For more details call Kate Arnold on 01323 737814
The symptoms of both type 1 and type 2 diabetes include:
- increased thirst, and drinking a lot of fluids
- passing a lot of urine
- being tired for no reason
- weight loss
- genital itching or repeated bouts of thrush
- slow healing of wounds
- blurred vision
In type 1 diabetes, symptoms typically develop over a few weeks and quickly become very obvious.
In type 2, symptoms can develop more slowly, over a period of months. Some people with type 2 diabetes have very mild symptoms, which they believe have other causes. A few people may have no symptoms at all.
THE COMPLICATIONS OF DIABETES
Type 1 and Type 2 diabetes are different diseases in cause, in effect and in treatment but the same long-term complications can arise in both types of the condition. The complications affect:
Diabetes can affect the blood vessels at the back of the eye [retinopathy] and this can lead to visual impairment or blindness. Diabetes is the leading cause of blindness in the working population.
The heart and vascular system
Diabetes can affect the heart and the vascular system making people more susceptible to heart disease and stroke.

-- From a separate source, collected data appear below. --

/-- `mul64` with an infinity on either side: a NaN for a zero, else the infinity of the signs. -/
theorem mul64_of_inf {a b : F64} (ha : isInf64 a = true) (hb : isNan64 b = false) :
    mul64 a b = (if code64 b = 0 then nan64 a b else pack64 (neg64 a != neg64 b) infCode64) ∧
      mul64 b a = (if code64 b = 0 then nan64 b a else pack64 (neg64 b != neg64 a) infCode64) := by
  have hc : code64 a ≠ 0 := by rw [code64_of_inf ha]; decide
  simp [mul64, isNan64_of_inf ha, hb, ha, hc]

theorem operations_inf {a b : F64} (ha : isInf64 a = true) (hb : isNan64 b = false) :
    (isInf64 b = true → neg64 a ≠ neg64 b → isNan64 (add64 a b) = true ∧ sub64 a b = a) ∧
    (isInf64 b = true → neg64 a = neg64 b → add64 a b = a ∧ isNan64 (sub64 a b) = true) ∧
    (isInf64 b = true → isNan64 (div64 a b) = true) ∧
    (finite64 b = true → add64 a b = a ∧ add64 b a = a ∧ sub64 a b = a ∧ sub64 b a = negate64 a ∧
      div64 a b = pack64 (neg64 a != neg64 b) infCode64 ∧ div64 b a = pack64 (neg64 b != neg64 a) 0) ∧
    (code64 b = 0 → isNan64 (mul64 a b) = true ∧ isNan64 (mul64 b a) = true) ∧
    (code64 b ≠ 0 → mul64 a b = pack64 (neg64 a != neg64 b) infCode64 ∧
      mul64 b a = pack64 (neg64 b != neg64 a) infCode64) := by
  rw [add64_of_inf ha hb, sub64_of_inf ha hb, div64_of_inf ha hb, (mul64_of_inf ha hb).1, (mul64_of_inf ha hb).2]
  refine ⟨fun hi hs => ?_, fun hi hs => ?_, fun hi => ?_, fun hf => ?_, fun hz => ?_, fun hz => ?_⟩
  · simp [hi, hs, isNan64_nan64]
  · simp [hi, hs, isNan64_nan64]
  · simp [hi, isNan64_nan64]
  · simp [isInf64_of_finite hf, add64_of_finite_inf ha hf, sub64_of_finite_inf ha hf, div64_of_finite_inf ha hf]
  · simp [hz, isNan64_nan64]
  · simp [hz]

/-- The narrowing of a NaN is a NaN. -/
theorem isNan32_st32 {a : F64} (h : isNan64 a = true) : isNan32 (st32 a) = true := by
  rw [st32, if_pos h]
  generalize Config.nanBits32 a = w
  have hc : code32 (w ||| 0x7FC00000#32) = ((w ||| 0x7FC00000#32).setWidth 31).toNat :=
    (BitVec.toNat_setWidth _ _).symm
  have hle : 0x7FC00000 ≤ code32 (w ||| 0x7FC00000#32) := by
    rw [hc, BitVec.setWidth_or, BitVec.toNat_or]
    exact Nat.right_le_or
  have hi : infCode32 = 0x7F800000 := rfl
  simp only [isNan32, decide_eq_true_eq]
  omega

theorem st32_of_inf {a : F64} (h : isInf64 a = true) : st32 a = pack32 (neg64 a) infCode32 := by
  simp [st32, isNan64_of_inf h, h]

theorem sqrt64_of_inf {a : F64} (h : isInf64 a = true) (hn : neg64 a = false) : sqrt64 a = a := by
  simp [sqrt64, isNan64_of_inf h, h, hn]

theorem isNan64_sqrt64_of_nan {a : F64} (h : isNan64 a = true) : isNan64 (sqrt64 a) = true := by
  rw [sqrt64, if_pos h, isNan64_nan64]

/-- The root of a negative word is a NaN. -/
theorem isNan64_sqrt64_of_neg {a : F64} (hn : neg64 a = true) (hc : code64 a ≠ 0) : isNan64 (sqrt64 a) = true := by
  simp [sqrt64, hn, hc, isNan64_nan64]

/-- Settles O60: comparisons go by the order of the words, and each operation has its clause for NaNs and infinities. -/
theorem comparisonsAndSpecialOperands : Obligations.ComparisonsAndSpecialOperands := by
  refine ⟨fun _ _ => compare64_finite, fun _ _ => compare64_inf, fun a b h => ?_, compare32_eq_compare64,
    fun _ _ => operations_inf, fun a => ⟨fun h => ⟨isNan64_sqrt64_of_nan h, isNan32_st32 h⟩,
      fun h => ⟨st32_of_inf h, sqrt64_of_inf h⟩, fun _ => isNan64_sqrt64_of_neg⟩⟩
  obtain ⟨hlt, hle, heq⟩ := compare64_nan h
  exact ⟨hlt, hle, heq, operations_nan h⟩

end Sys2Proof.Machine
end

section
/-! APPLY bounds every sample (42_agc.md R125), and the runs over the reals (47_frame_sequencer.md R173). -/

namespace Sys2Proof.Machine

/-! ## The clip -/

theorem lt64_iff {a b : F64} :
    lt64 a b = true ↔ isNan64 a = false ∧ isNan64 b = false ∧ key64 a < key64 b := by
  simp [lt64, and_assoc]

/-- `max(v, lo)` is no NaN and not below `lo`, even where `v` is a NaN. -/
theorem key64_nmax {lo : F64} (v : F64) (hlo : isNan64 lo = false) :
    isNan64 (nmax numDefault v lo) = false ∧ key64 lo ≤ key64 (nmax numDefault v lo) := by
  rw [nmax, numDefault_lt]
  split
  · rename_i h
    obtain ⟨-, hv, hk⟩ := lt64_iff.1 h
    exact ⟨hv, hk.le⟩
  · exact ⟨hlo, le_refl _⟩

/-- `clamp(v, lo, hi)` is a word between `lo` and `hi`, even where `v` is a NaN. -/
theorem key64_clamp {lo hi : F64} (v : F64) (hlo : isNan64 lo = false) (hhi : isNan64 hi = false)
    (h : key64 lo ≤ key64 hi) :
    isNan64 (clamp numDefault v lo hi) = false ∧ key64 lo ≤ key64 (clamp numDefault v lo hi) ∧
      key64 (clamp numDefault v lo hi) ≤ key64 hi := by
  obtain ⟨hm, hk⟩ := key64_nmax v hlo
  rw [clamp, nmin, numDefault_lt]
  split
  · rename_i hlt
    exact ⟨hm, hk, (lt64_iff.1 hlt).2.2.le⟩
  · exact ⟨hhi, h, le_refl _⟩

theorem natAbs_key64 (w : F64) : (key64 w).natAbs = code64 w := natAbs_signed _ _

/-- CLIP lies below the midpoint of the binary32 code 0x3F7D70A4 and the next: a mantissa over the last place 1021
against one over 125, a unit of 2^-149 being 2^925 units of 2^-1074. -/
theorem clip_lt_midpoint :
    2 * units64 Literal.clip.word <
      (unitsOfCode 23 0x3F7D70A4 + unitsOfCode 23 (0x3F7D70A4 + 1)) * 2 ^ 925 := by
  have hclip : units64 Literal.clip.word = 0x1FAE147AE147AE * 2 ^ 1021 := by
    rw [units64, show code64 Literal.clip.word = 1021 * 2 ^ 52 + 0x1FAE147AE147AE by decide]
    exact unitsOfCode_of_mantissa (by decide) (.inr (by decide))
  have hcode : unitsOfCode 23 0x3F7D70A4 = 0xFD70A4 * 2 ^ 125 :=
    unitsOfCode_of_mantissa (f := 23) (e := 125) (k := 0xFD70A4) (by decide) (by decide)
  have hnext : unitsOfCode 23 (0x3F7D70A4 + 1) = 0xFD70A5 * 2 ^ 125 :=
    unitsOfCode_of_mantissa (f := 23) (e := 125) (k := 0xFD70A5) (by decide) (by decide)
  rw [hclip, hcode, hnext, ← Nat.add_mul, mul_assoc, ← pow_add, ← mul_assoc,
    show 125 + 925 = 29 + 1021 from rfl, pow_add, ← mul_assoc]
  exact Nat.mul_lt_mul_of_pos_right (by decide) (by positivity)

/-- A magnitude of at most that of CLIP is stored with a code of at most 0x3F7D70A4. -/
theorem clipBounded_st32 {v : F64} (h : code64 v ≤ code64 Literal.clip.word) : ClipBounded (st32 v) := by
  have hclip : code64 Literal.clip.word < infCode64 := by decide
  rw [st32_of_finite ((finite64_iff v).2 (h.trans_lt hclip)), ClipBounded, code32_pack32]
  refine (Nat.min_le_left _ _).trans ((nearestCode_codeOfRatio (by decide) (by positivity)).le_of_lt_mid ?_)
  have hu : units64 v ≤ units64 Literal.clip.word := (unitsOfCode_strictMono 52).monotone h
  rw [← mul_div_assoc, div_lt_iff₀ (by positivity)]
  exact_mod_cast (Nat.mul_le_mul_left 2 hu).trans_lt clip_lt_midpoint
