/-- Head of a Trestle frame (Table 16.4): the ball it arrived on (0 TRS_DIN, 1 TRS_DOUT), its
addresses and sequence, and whether its CRC-32C and length hold (R400). -/
structure THead where
  ball : Nat
  dst : Nat
  src : Nat
  seq : Nat
  /-- The len and crc fields as received: the frame is whole where they agree with its bytes (R400). -/
  len : BitVec 16
  crc : BitVec 32
  /-- Its preamble came while the device drove this ball or forwarded the other way (R401). -/
  clash : Bool
  deriving DecidableEq, Repr

/-- What an identity frame carries (R331): the neighbour's tag bytes, torus size and coordinate, its
physical port and the logical direction that port is mapped to. -/
structure IdFrame where
  tag : List Byte
  size : Nat × Nat × Nat
  coord : Nat × Nat × Nat
  port : Nat
  map : Nat
  deriving DecidableEq, Repr

/-- How signal detect ended on a port (R329). -/
inductive DetectResult where
  | light
  | crossed
  | dark
  deriving DecidableEq, Repr

/-- A vote or release frame as it arrives on a port: its 448 wire bytes, and the lane that lost lock during it (R324,
R333). -/
structure KeyFrame where
  port : Nat
  wire : List Byte
  lockLost : Option Nat
  deriving DecidableEq, Repr

/-- One column's phase 4 sums S₊ and S₋ (R278). -/
abbrev ColSums := Int × Int
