-- ==== Sys2Proof/Machine/Flags.lean ====
section
/-! DEFINITION. Status conditions computed from the state: temperatures, currency of calibration,
accuracy-reduced operation, ALERT causes, ring and Pier status, usable Piers. -/

namespace Sys2Proof.Machine

/-! ### Temperatures -/

/-- Diodes of a die still in use (R316). -/
def State.diodesUp (s : State) (d : Nat) : Nat :=
  ((List.range 6).filter (fun i => !bit s.thm.diodeBad (6 * d + i))).length

/-- Temperature of a node for comparisons: 10 °C added on a die with fewer than 3 diodes (R316). -/
def State.nodeTemp (s : State) (d n : Nat) : Int :=
  tgetD s.thm.node (48 * d + n) 0 + (if s.diodesUp d < 3 then 10000 else 0)

/-- Modelled temperature of a Bay: that of its node (Table 13.2). -/
def State.bayTemp (s : State) (b : Nat) : Int := s.nodeTemp (b / 256) (b % 256 / 8)

/-- Every die and node. -/
def allNodes : List (Nat × Nat) := (List.range 8).flatMap (fun d => (List.range 48).map (fun n => (d, n)))

/-- Some node lies outside 0 °C to 95 °C (R319, Table 18.6). -/
def State.outsideJunction (s : State) : Bool :=
  allNodes.any (fun e => s.nodeTemp e.1 e.2 > 95000 || s.nodeTemp e.1 e.2 < 0)

/-! ### Calibration -/

/-- READY physical Piers of a Bay. -/
def Bay.ready (b : Bay) : List Nat := (List.range 17).filter (fun p => (b.pier p).state == 2)
/-- READY and UNPROGRAMMED Piers: those that a pass covers (R283). -/
def Bay.passPiers (b : Bay) : List Nat := (List.range 17).filter (fun p => (b.pier p).state == 2 || (b.pier p).state == 0)

/-- The pass whose trims a Pier holds: whether it ran against VREF_CAL, its service beat and its temperature.  DEDUCED: trims
that stand staged are held, since a Bay becomes current as soon as its pass completes (R282, R288; log 214). -/
def Pier.pass (x : Pier) : Option (Bool × Nat × Int) :=
  match x.staged with
  | some t => some (t.vref, t.beat, t.temp)
  | none => x.passBeat.map (fun b => (x.passVref, b, x.passTemp))

/-- Service beat and temperature of the oldest pass that counts under R285, which ran against VREF_CAL: over the READY Piers,
or the Bay's own record when no Pier is READY. -/
def Bay.oldest (b : Bay) : Option (Nat × Int) :=
  match b.ready with
  | [] => b.calVref
  | rs => rs.foldl (fun a p =>
      match (b.pier p).pass with
      | some (true, t, temp) => (match a with
        | none => some (t, temp)
        | some (u, w) => if t < u then some (t, temp) else some (u, w))
      | _ => a) none

/-- A Bay's calibration is current (R285). -/
def State.calCurrent (s : State) (bn : Nat) : Bool :=
  let b := s.bay bn
  (b.ready.all (fun p => (b.pier p).pass.any (·.1))) &&
  match b.oldest with
  | none => false
  | some (t, temp) =>
    decide ((s.bayTemp bn - temp).natAbs ≤ 1000 * s.calf 16 8) && decide (serviceBeat s - t < 2 ^ s.calf 32 8)

/-! ### Bays and spares -/

/-- A Pier is usable: not FENCED, its Bay and its Span in service (R262). -/
def State.spanOut (s : State) (sp : Nat) : Bool := bit s.ras.spanFenced sp
/-- The group of a fenced Girder is out of service (R263). -/
def State.groupOut (s : State) (sp g : Nat) : Bool := (s.girder (girNo sp g)).fenced
def State.bayOut (s : State) (b : Nat) : Bool :=
  (s.bay b).fenced || s.spanOut (b / 256) || s.groupOut (b / 256) (b % 256 / 4)
def State.usablePiers (s : State) (b : Nat) : Nat :=
  if s.bayOut b then 0 else ((List.range 17).filter (fun p => ((s.bay b).pier p).state != 3)).length

/-- spare_phys: the Pier neither mapped nor FENCED, 31 when there is none (PIER_BAY_MAP). -/
def State.sparePhys (s : State) (b : Nat) : Nat :=
  if s.bayOut b then 31
  else ((List.range 17).find? (fun p => !(s.bay b).map.contains p && ((s.bay b).pier p).state != 3)).getD 31

/-- Shown state of a physical Pier: FENCED in a Bay out of service (R263). -/
def State.pstate (s : State) (b p : Nat) : Nat := if s.bayOut b then 3 else (s.pier b p).state

/-- Physical Pier of a logical Pier under the Bay's remap (R76). -/
def State.phys (s : State) (b l : Nat) : Nat := (s.bay b).map.getD l 0

/-- The shadow that the current descriptor of a logical Pier names: the owning Carriageway, its layer and the HBM
address (R73). -/
def State.shadow (s : State) (b l : Nat) : Option (Nat × Nat × Nat) := tget (s.bay b).desc l

/-- A fence of a unit stops this Carriageway (R440, R262, R263). -/
def State.unitUsed (s : State) (c : Nat) (u : WinUnit) : Bool :=
  s.enabled c && match u with
  | .pier sp b _ => s.beats c (bayNo sp b)
  | .bay sp b => s.uses c (bayNo sp b)
  | .girder sp g => s.usesGroup c sp g
  | .span sp => s.usesSpan c sp
  | _ => false

/-! ### Frequency, gaps and accuracy -/

/-- Smallest fused Fmax over the Spans that are not fenced (PWR_FMAX.min_step). -/
def State.minStep (s : State) : Nat :=
  (((List.range 6).filter (fun i => !s.spanOut i)).map fmax).foldl min 48

/-- Requested pacing gap of the device: cap, thermal, or pace_max under the floor (R303). -/
def State.paceGap (s : State) : Nat :=
  if s.pw.floor || s.pw.vrAlert then s.paceMax else max s.pw.capGap s.pw.thermGap

/-- A member reports accuracy-reduced operation now (R286, R319). -/
def State.accReduced (s : State) (c : Nat) : Bool :=
  s.vref.faulted || s.outsideJunction ||
  (List.range 1536).any (fun b => s.grantsBay c b && !s.calCurrent b)

/-- Halt-safe with every Carriageway stopped: no body, refresh, calibration or inspection runs (R268). -/
def State.halted (s : State) : Bool := s.ras.haltSafe && !s.enabledCwys.any (fun c => s.inState c [.running, .stopping])

/-- A slew has not completed (R300). -/
def State.glideBusy (s : State) : Bool := s.pw.slew.isSome

/-- The glide owner (R300). -/
def State.glideOwner (s : State) : Option Nat :=
  (List.range 64).find? (fun c => s.inState c [.running, .stopping])

/-! ### Time -/

/-- Picoseconds of the core cycles that skipping takes from one tick (R303, R304). -/
def skipPs (p : Power) : Nat :=
  if p.droop ≠ 0 then 5000 else if p.floor then 10000 * (16 - floorK p.curStep) / 16 else 0

/-- Executed picoseconds of one tick times the frequency steps that the device runs below its target (R314). -/
def slowPs (p : Power) : Nat := (10000 - skipPs p) * (p.target - p.curStep)

/-- Exempt time that n ticks in a body add: the cycles skipped, and what its executed cycles take longer than at the
target (R314). -/
def addExempt (n c : Nat) (s : State) : State :=
  s.modEn (fun x => { x with exempt := tmod x.exempt c 0 (· + n * skipPs s.pw)
                             slow := tmod x.slow (64 * c + s.pw.target) 0 (· + n * slowPs s.pw) })

/-- Exempt time of a Carriageway in ps.  A frequency is 12.5 MHz times 96 + its step (R289), so the part of an executed
time that a target would have saved is the steps below it over 96 + target. -/
def State.exemptPs (s : State) (c : Nat) : Nat :=
  tgetD s.en.exempt c 0 + ((s.en.slow.filter (fun e => e.1 / 64 == c)).map (fun e => e.2 / (96 + e.1 % 64))).sum

/-- n reference ticks pass. -/
def elapse (n : Nat) (s : State) : State :=
  let s := if skipPs s.pw = 0 ∧ slowPs s.pw = 0 then s
    else foldS ((List.range 64).filter (fun c => (s.cwy c).run.inBody)) (fun s c => addExempt n c s) s
  s.modPw (advance n)

/-! ### ALERT causes (R408) -/

def State.alertBits (s : State) : Nat :=
  s.chain.alertLatch |||
  (if s.ras.haltSafe then 2 else 0) ||| (if s.thm.shut then 4 else 0) |||
  (if s.mgt.stage == 0xF then 32 else 0) ||| (if s.mgt.stage == 0xE then 64 else 0)

/-! ### Beat checks on exact targets -/

/-- ⌊y / 2^s⌋ and ⌈y / 2^s⌉. -/
def floorDiv (y : Int) (sh : Nat) : Int := y / (2 ^ sh : Int)
def ceilDivI (y : Int) (sh : Nat) : Int := -((-y) / (2 ^ sh : Int))

/-- Clamp limits of a weight mode (R29): 0 is 4-bit, 1 is 2-bit. -/
def loOf (mode : Nat) : Int := if mode = 0 then -128 else -32
def hiOf (mode : Nat) : Int := if mode = 0 then 127 else 31

/-- A rail code (section 2, saturation repair). -/
def isRail (mode : Nat) (c : Int) : Bool := c == loOf mode || c == hiOf mode

/-- A code is one of the two faithful roundings of y / 2^s (R29, R62, R232). -/
def faithful (mode : Nat) (y : Int) (sh : Nat) (c : Int) : Bool :=
  c == clampI (floorDiv y sh) (loOf mode) (hiOf mode) || c == clampI (ceilDivI y sh) (loOf mode) (hiOf mode)

/-- Rounding half towards plus infinity (section 2). -/
def rnd (t : Int) (g : Nat) : Int := if g = 0 then t else (t + (2 ^ (g - 1) : Int)) / (2 ^ g : Int)

/-- The trimmed fine value of a raw reading (R59). -/
def trimFine (r o : Int) (g : Nat) : Int := ((r - o) * (g : Int) + 8192) / 16384

/-- The delivered code of a fine value (R59). -/
def codeOf (mode : Nat) (t : Int) : Int := clampI (rnd t 3) (loOf mode) (hiOf mode)

end Sys2Proof.Machine
end

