/-- A first chunk is released: lookups bound, reservation taken (row 5, R187, R195). -/
def bindFirst (c : Nat) (a : Adm) (s : State) : State :=
  if s.boundAlready c a then s else
  let s := if s.isLead c then s else trackReq c a s
  match s.req a.handle with
  | none => s
  | some q =>
    let rs := max 1 (s.ringSize c)
    let r := s.resvFor c q.pagesAll q.hits.length
    let st := (s.cwy c).life.step
    let s := s.modReq a.handle (fun q => { q with
      pages := (List.range q.hits.length).foldl (fun t k => tset t k (3, q.hits.getD k 0)) q.pages
      len := a.first, prefix_ := if q.rebuilding then q.prefix_ else a.first, phase := if q.phase == .queued then .prefill else q.phase
      resv := if s.kvLayers c = 0 then none else some (if q.tracked then [] else (List.range rs).map (fun p => (p, r)))
      resv0 := if s.kvLayers c = 0 || q.tracked then 0 else r, chunked := s.kvLayers c != 0 && !q.tracked
      cert := { q.cert with first := match q.cert.first with | some x => some x | none => some st } })
    let s := if s.kvLayers c = 0 || q.tracked then s else growChunks c a.handle (1 + ceilDiv q.pagesAll 1024) s
    s.modKv c (fun k => { k with chunks := if s.kvLayers c = 0 || q.tracked || q.chunked then k.chunks else k.chunks + q.chunkBytes
                                 nodes := k.nodes.map (fun e => if q.hits.contains e.1 then (e.1, { e.2 with lastUse := st }) else e) })

/-- Frames for the positions of an admission record (row 6, R187, R189). -/
def allocSlot (c : Nat) (evs : Option (List Nat)) (a : Adm) (s : State) : State :=
  if s.kvLayers c = 0 || a.tokens = 0 then s
  else
    let p0 := a.first / 16; let p1 := (a.first + a.tokens - 1) / 16
    foldS ((List.range (p1 + 1)).filter (fun p => decide (p0 ≤ p))) (fun s p =>
      match s.req a.handle with
      | none => s
      | some q =>
        if (tget q.pages p).isSome then s
        else
          let pos := s.pagePos c p
          let x := allocFrame c pos evs s
          match x.1 with
          | some f => x.2.modReq a.handle (fun q => { q with pages := tset q.pages p (1, f), resv := q.resv.map (fun t => tmod t pos 0 (· - 1)) })
          | none => if s.holds c p then recordErr c .device 0 x.2 else x.2) s

/-- A rebuilt request's first chunk: a PREFILL record of a request that holds no reservation (R205). -/
def State.unbound (s : State) (c : Nat) (a : Adm) : Bool :=
  a.phase == 1 && s.kvLayers c != 0 && (match s.req a.handle with
    | some q => q.resv.isNone
    | none => false)

/-- The next admission takes hold on a member: rows 5 to 7 of Table 8.2.  DESIGN CHOICE: row 6 takes frames in the order of the
admission records (log 208). -/
def applyAdmission (c : Nat) (rel : Release) (acts : List KvAct) (s : State) : State :=
  let evs := if s.isLead c then none else some (evictions acts)
  let s := foldS (rel.adm.filter (fun a => a.phase == 2 || s.unbound c a)) (fun s a => bindFirst c a s) s
  let s := if s.isLead c then s else foldS rel.adm (fun s a => s.modReq a.handle (fun q => { q with len := a.first })) s
  let s := if s.isLead c then s else foldS (acts.filter isChunkAct) (fun s a => kvAct c [] a s) s
  let s := foldS rel.adm (fun s a => allocSlot c evs a s) s
  let s := foldS (evs.getD []) (fun s n => evictNode c n s) s
  writeOpens c (fun o => !rel.adm.any (fun a => a.handle == o.handle)) s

It can also cause blood clots in the vessels in the legs which may result in amputation. Amputations are 50-80 times higher in people with diabetes than the general population.
Diabetes can affect the kidneys resulting in damage or kidney failure [nephropathy].
Diabetes may cause nerve damage [neuropathy]. The most common form of nerve damage is in the extremities leading to pain or loss of sensation in the feet and ulceration of the legs. Again this can lead to amputation.